Besides, the great thing about Lemmy is that it's not Reddit. It has a whole different vibe. I think it's worth maintaining that.

[–] DrTautology@lemmy.world -1 points 1 year ago

No that's not what I'm trying to say. I'm saying that content creators on Reddit are already being fucked. The only perceivable benefit they get from Reddit is exposure. So I would argue that reposting their content on other platforms benefits them. It can also be done in a respectful and ethical way—providing attributions for example.

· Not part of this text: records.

-- ==== Sys2Proof/Machine/State.lean ====
section
/-! DEFINITION. The state of a WG24 package as plain data: threads, waves, groups, launches, contexts, engines, memory,
host registers (the list with its rules is INVENTORY.md, '## State'), why a step stops, and the state after reset
(spec 18 R414). -/
namespace Sys2Proof.Machine

/-- Why the machine stops with a fault. -/
inductive Fault
  /-- Raised by any access of the part whose translated address names no usable HBM byte of the package: the DPA lies
  in the metadata reserve or beyond the populated bytes, or bits 63:46 are nonzero (16 R346). Safe: the spec says no
  such byte exists and gives the access no effect. -/
  | noSuchAddress (addr : Nat)
  deriving DecidableEq, Repr

/-- Why the model gives a step no meaning. -/
inductive Refusal
  /-- Raised by an arm of `exec` whose instruction has no meaning yet. Safe: the run stops. -/
  | notModelled (mnemonic : String)
  deriving DecidableEq, Repr

/-- The causes of R368 that stop a lane or a wave; the flag bits 0 to 4 are no causes. -/
inductive Cause
  | arith | illegal | brtarget | depth | toolop | align | range | watch | page | expand
  | viewmiss | viewfail | viewpool | viewrange | poison | remote | remoteTimeout | spill
  | sluice | qempty | fragfull | trap | bkpt | step | timer | halted
  deriving DecidableEq, Repr

/-- Whether a thread lives (03 R58, R72), or is parked in a fragment entry (17 R369). -/
inductive Life
  | live
  | exited
  | frag (e : Nat)
  deriving DecidableEq, Repr

/-- What a word that a path group stands at waits for, before it is tried again (03 R59, R82, R83). -/
inductive Stall
  /-- translations that have been asked for: page and write (16 R347) -/
  | ats (pages : List (Nat × Bool))
  /-- answers to remote requests; the mark is the word's W bit (11 R286) -/
  | answers (reqs : List Nat) (w : Bool)
  /-- one of these pages of an access of the part: its translation, request or expansion (16 R429) -/
  | engine (pages : List Nat)
  /-- lines of the group's scratchpad (11 R297) -/
  | lines (ls : List Nat)
  /-- so many words of delivery queues (04 R103) -/
  | words (need : List (Nat × Nat))
  /-- room in a delivery queue for a `dlv` (04 R99) -/
  | room (q n : Nat)
  /-- so many entries of the core's item queue (03 R74) -/
  | items (n : Nat)
  /-- room for so many bulk copies (11 R307) -/
  | copyRoom (n : Nat)
  /-- copies of closed batches (11 R309) -/
  | batches (copies : List Nat)
  /-- byte barriers at these offsets (11 R311) -/
  | bytes (offs : List Nat)
  /-- a free access processor context (04 R96) -/
  | fork
  /-- a pending guard slot (04 R106) -/
  | guard (slot : BitVec 3)
  /-- passes over a view (09 R248) -/
  | passes (l : List (Nat × Nat))
  /-- room for so many tile tasks (08 R213) -/
  | taskRoom (n : Nat)
  /-- a counter in memory below its threshold (08 R214) -/
  | counter (pa low : Nat)
  /-- held guarded pushes in front at a unit (04 R107) -/
  | push (unit : Nat)
  /-- room at the scan units of a die (11 R316) -/
  | unit (die : Nat)
  deriving DecidableEq, Repr

/-- What a live thread waits for (03 R62, R76, R78, R88; 04 R100; 17 R389). -/
inductive Wait
  | none
  /-- held at a meeting header -/
  | held
  /-- held by the `tramp` execution with this number -/
  | tramp (id : Nat)
  /-- waits at its word, which is tried again -/
  | stall (why : Stall)
  /-- waits for a phase of a barrier, since a wall time -/
  | bar (sc : Scope) (num phase since : Nat)
  /-- a second arrival held until the open phase ends, since a wall time; the flag tells `bar` from `barv` -/
  | barHeld (sc : Scope) (num phase : Nat) (wait : Bool) (since : Nat)
  /-- an arrival by `barv.pod` in a degraded pod, since a wall time (03 R90) -/
  | barvPod (since : Nat)
  /-- sleeps until the run counter of its wave reaches a value -/
  | sleep (until_ : Nat)
  /-- waits for the partner of the m-th `rdv` -/
  | rdv (m : Nat)
  /-- `pxflush.wait`: bins with the record count that must have arrived, since a wall time -/
  | flush (targets : List (Nat × Nat)) (since : Nat)
  /-- waits for tile tasks to end -/
  | tasks (ids : List Nat)
  deriving DecidableEq, Repr

/-- A guard slot (04 R106); a pending one keeps the value it resolves to, known to the engine alone, the mask register it
waits for, and the lanes whose bits it takes. -/
inductive Guard
  | isTrue
  | isFalse
  | pending (value : Bool) (k : Nat) (m : LaneMask)
  deriving DecidableEq, Repr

[–] RadDevon@lemmy.zip 1 points 1 year ago

Because they own the content and control over how it is distributed. They chose to grant it to reddit, and you have decided that also grants you a license, although it actually doesn't. You are taking it anyway which violates their rights to control their content and who may distribute it.

I agree with you that the users are being exploited by Reddit, but that doesn't mean that we can come in and further exploit them in the interest of trying to avenge them. That should be (and legally is) their choice to do or not to do.

And I also agree with you that the exploitation is the issue. The API stuff just shined a light on it (or should have anyway, but I also agree that it became just a footnote in the story).